Every true music fan has in their pocket a short list: the artists who hold special meaning. Our relationships to those artists are different from the rest. Each release means something. They’re not just records, they’re events, they’re signposts … repositories of all related memories: past, present and future.

Shortly after I initially cracked open Bruce Springsteen’s Devils and Dust in 2005, before a single note was heard, a couple of very important memories fell out. The older of the two happened back in ’82. On a routine trip to the University of Maine bookstore, I found an astounding and pleasant surprise: Nebraska. This was back before the Internet, so there was no advance warning. Here I was on my usual path, attempting to quench the music thirst and I’d been handed an ocean of relief. I remember the feel of the shrink wrapped cover, maybe even a little of that plastic smell. Back at the dorm, when I waved the album in the air so as to tease my friend Ed, his jaw dropped open in awe (we had recently become so anamoured of the Springsteen bootlegs “Live at the Agora” and “Fire From The Fingertips” that we’d been listening to them to the exclusion of most other music).

To be honest, I can’t quite remember my initial reaction to the music. Thematically, the material followed Springsteen’s penchant for following characters through their bad and good. Musically, this was not The River. Instead, things were all stripped down. I liked what I heard and instinctively knew that it was great … but at the same time … I just wasn’t ready for it and didn’t know what to think.

A more recent memory was again of a solo Springsteen release. I brought my new copy of The Ghost of Tom Joad over to my fiance’s house to give it a first listen. With the “Nebraska incident” fresh in my mind, me and Linda sat on the couch and listened to the record straight though while reading from the lyric sheet. It’s easy for me to tear up thinking about this now, because I remember being just so happy at being able to share my discovery of the music with her in this way — something I was never able to do in my first marriage.

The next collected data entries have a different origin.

/-- UNPACK_WORD of a word whose fields are in range, packed and framed writes nothing new: it only responds OK. -/
theorem exec_unpackWord_of_packed {s : State} {k : Fin 2} (hrange : s.fieldsInRange k) (hpacked : s.packed k) (hframed : s.framed k) :
    exec (.unpackWord k) s = .next (s.setResp respOk) := by
  have hword : s.setWord k (s.wordReg k) = s := by
    rw [State.setWord, State.wordReg, Fin.getElem_fin, Vector.set_getElem_self]
  have hbank : s.setBank k (s.bank k) = s := by
    rw [State.setBank, State.bank, Fin.getElem_fin, Vector.set_getElem_self]
  rw [exec_unpackWord_of_ok (unpackedWord_of_packed hrange hpacked hframed), hword, hbank]

theorem runHost_append (hs hs' : List HostStep) (s : State) : runHost (hs ++ hs') s = runHost hs' (runHost hs s) := by
  induction hs generalizing s with
  | nil => rfl
  | cons h hs ih => exact ih (h.perform s)

theorem issueInstr_packWord (k : Fin 2) (d : Word64) (s : State) :
    ∃ v, packedWord (s.layout k) (s.bank k) = .ok v ∧ issueInstr (.packWord k) d s = ((s.withDin d).setWord k v).setResp respOk := by
  obtain ⟨v, hv, _⟩ := packedWord_ok (s.bank k) (s.layout_sum_le k)
  exact ⟨v, hv, issueInstr_eq (decode_encode_packWord k) (exec_packWord_of_ok (s := s.withDin d) hv)⟩

/-- What frame.encode makes of a state (R92): both words packed from the field registers as they were, and the frame wrapped around them. -/
structure State.EncodedFrom (s t : State) : Prop where
  layoutW2 : t.layoutW2 = s.layoutW2
  banks : t.banks = s.banks
  errstat : t.errstat = s.errstat
  packed (k : Fin 2) : t.packed k
  framed (k : Fin 2) : t.framed k
  length : t.frameLen = frameBytes
  start : t.frameByte 0 = syncStart
  stop : t.frameByte 17 = syncEnd

theorem runHost_frameEncode (s : State) : s.EncodedFrom (runHost Pseudo.frameEncode.expand s) := by
  obtain ⟨v0, hv0, hpack0⟩ := issueInstr_packWord 0 0 s
  let s0 := ((s.withDin 0).setWord 0 v0).setResp respOk
  obtain ⟨v1, hv1, hpack1⟩ := issueInstr_packWord 1 0 s0
  let s1 := ((s0.withDin 0).setWord 1 v1).setResp respOk
  have hword0 : s1.wordReg 0 = v0 :=
    ((s0.withDin 0).setWord_wordReg 1 0 v1).trans (((s.withDin 0).setWord_wordReg 0 0 v0).trans (if_pos rfl))
  have hword1 : s1.wordReg 1 = v1 := ((s0.withDin 0).setWord_wordReg 1 1 v1).trans (if_pos rfl)
  have hpacked : ∀ k, s1.packed k :=
    Fin.forall_fin_two.mpr ⟨hv0.trans (congrArg Except.ok hword0.symm), hv1.trans (congrArg Except.ok hword1.symm)⟩
  obtain ⟨f, hwrap, hstart, hstop, hbytes⟩ := exec_frameWrap_ok (s1.withDin 0)
  have hrun : runHost Pseudo.frameEncode.expand s = (((s1.withDin 0).setFrame f).setFrameLen frameBytes).setResp respOk := by
    rw [Pseudo.expand, runHost_cons (.inl rfl), runHost_cons (.inl rfl), runHost_cons (.inl rfl), runHost_nil]
    simp only [AsmLine.instr, AsmLine.operand]
    rw [hpack0, hpack1]
    exact issueInstr_eq (decode_encode_of_wellFormed rfl) hwrap
  rw [hrun]
  exact {
    layoutW2 := by simp [s1, s0]
    banks := by simp [s1, s0]
    errstat := by simp [s1, s0]
    packed := hpacked
    framed := hbytes
    length := rfl
    start := hstart
    stop := hstop }

/-- frame.decode of a wrapped frame whose words are packed from fields in range writes nothing new: every line responds OK (R92). -/
theorem runHost_frameDecode {s : State} (hlen : s.frameLen = frameBytes) (hstart : s.frameByte 0 = syncStart)
    (hstop : s.frameByte 17 = syncEnd) (hrange : ∀ k, s.fieldsInRange k) (hpacked : ∀ k, s.packed k) (hframed : ∀ k, s.framed k) :
    runHost Pseudo.frameDecode.expand s = (s.withDin 0).setResp respOk := by
  have hcheck : issueInstr .frameCheck 0 s = (s.withDin 0).setResp respOk :=
    issueInstr_eq (decode_encode_of_wellFormed rfl) (exec_frameCheck_of_framed (s := s.withDin 0) hlen hstart hstop)
  have hunpack : ∀ k, issueInstr (.unpackWord k) 0 ((s.withDin 0).setResp respOk) = (s.withDin 0).setResp respOk := fun k =>
    issueInstr_eq (decode_encode_unpackWord k)
      (exec_unpackWord_of_packed (s := (s.withDin 0).setResp respOk) (hrange k) (hpacked k) (hframed k))
  rw [Pseudo.expand, runHost_cons (.inl rfl)]
  simp only [AsmLine.instr, AsmLine.operand, hcheck]
  rw [runHost_cons (.inr rfl)]
  simp only [AsmLine.instr, AsmLine.operand, hunpack]
  rw [runHost_cons (.inr rfl)]
  simp only [AsmLine.instr, AsmLine.operand, hunpack, runHost_nil]

theorem State.EncodedFrom.fieldReg_eq {s t : State} (h : s.EncodedFrom t) (k : Fin 2) (i : Fin 64) :
    t.fieldReg k i = s.fieldReg k i := by
  rw [State.fieldReg, State.fieldReg, State.bank, State.bank, h.banks]

/-- The fields of an encoded sample that was in range are in range when they are read back. -/
theorem State.EncodedFrom.fieldsInRange {s t : State} (h : s.EncodedFrom t) {k : Fin 2} (hrange : s.fieldsInRange k) :
    t.fieldsInRange k := by
  intro i f hf
  rw [State.layout_congr h.layoutW2] at hf
  rw [h.fieldReg_eq]
  exact hrange i f hf

theorem State.EncodedFrom.runHost_frameDecode {s t : State} (h : s.EncodedFrom t) (hrange : ∀ k, s.fieldsInRange k) :
    runHost Pseudo.frameDecode.expand t = (t.withDin 0).setResp respOk :=
  Machine.runHost_frameDecode h.length h.start h.stop (fun k => h.fieldsInRange (hrange k)) h.packed h.framed

/-- Settles O40: frame.encode keeps the field registers, so they are in range when frame.decode reads them back. -/
theorem encodeThenDecodeRestoresTheSample : Obligations.EncodeThenDecodeRestoresTheSample := by
  intro s hrange0 hrange1
  have henc := runHost_frameEncode s
  rw [runHost_append]
  generalize runHost Pseudo.frameEncode.expand s = t at henc ⊢
  rw [henc.runHost_frameDecode (Fin.forall_fin_two.mpr ⟨hrange0, hrange1⟩)]
  exact ⟨rfl, henc.errstat, henc.fieldReg_eq, fun _ => rfl⟩

end Sys2Proof.Machine
end

section
/-! A command at the ports (R80, R255, R256): accepted, in flight for its latency, completed as a whole; and the idle core (R234). -/

namespace Sys2Proof.Machine

/-! ### One clock edge without reset -/

/-- With nothing presented and nothing in flight an edge changes nothing but `rsp_valid` (R234). -/
theorem Clocked.tick_idle {c : Clocked} {inp : PortIn} (hflight : c.inFlight = none) (hrst : inp.rst = false)
    (hvalid : inp.cmdValid = false) (extra : Nat) : c.tick extra inp = { c with rspValid := false } := by
  simp [Clocked.tick, hrst, hflight, hvalid]

/-- Settles O57, by `Clocked.tick_idle`. -/
theorem idleCyclesHoldAllState : Obligations.IdleCyclesHoldAllState := by
  intro c extra inp hflight hrst hvalid
  rw [Clocked.outputs_of_not_rst hrst, Clocked.tick_idle hflight hrst hvalid]
  exact ⟨by rw [hflight]; rfl, rfl, hflight, rfl⟩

Now, it was time for Devils and Dust to make its own way. I sat very late at night, in a hotel room on the coast of Maine. Linda (you know her now as TheWife™) was sleeping soundly, swallowed by the enormous king-size bed. In the quiet, I found that it was tough to put the old memories aside to make room for the new ones.

You have to constantly be writing from your own inner core in some fashion I find y’know? … No matter how you dress it, y’know? … Whether, in my early records where I was sort of dressing it whether it was in New York City or whether it was on the Jersey shore or whether it was set in the West. You’re still writing from the essential core of who you are. That has has to be at place in every song or the song dies. The point of it was your own voice is supposed to, if you’re doing it correctly, is supposed to disappear into the voice of the person … uhm … you’re singing about and who’s telling you the story. What would they do? What wouldn’t they do? How would they behave in this circumstance? The rhythm of their speech … that’s where the music comes in.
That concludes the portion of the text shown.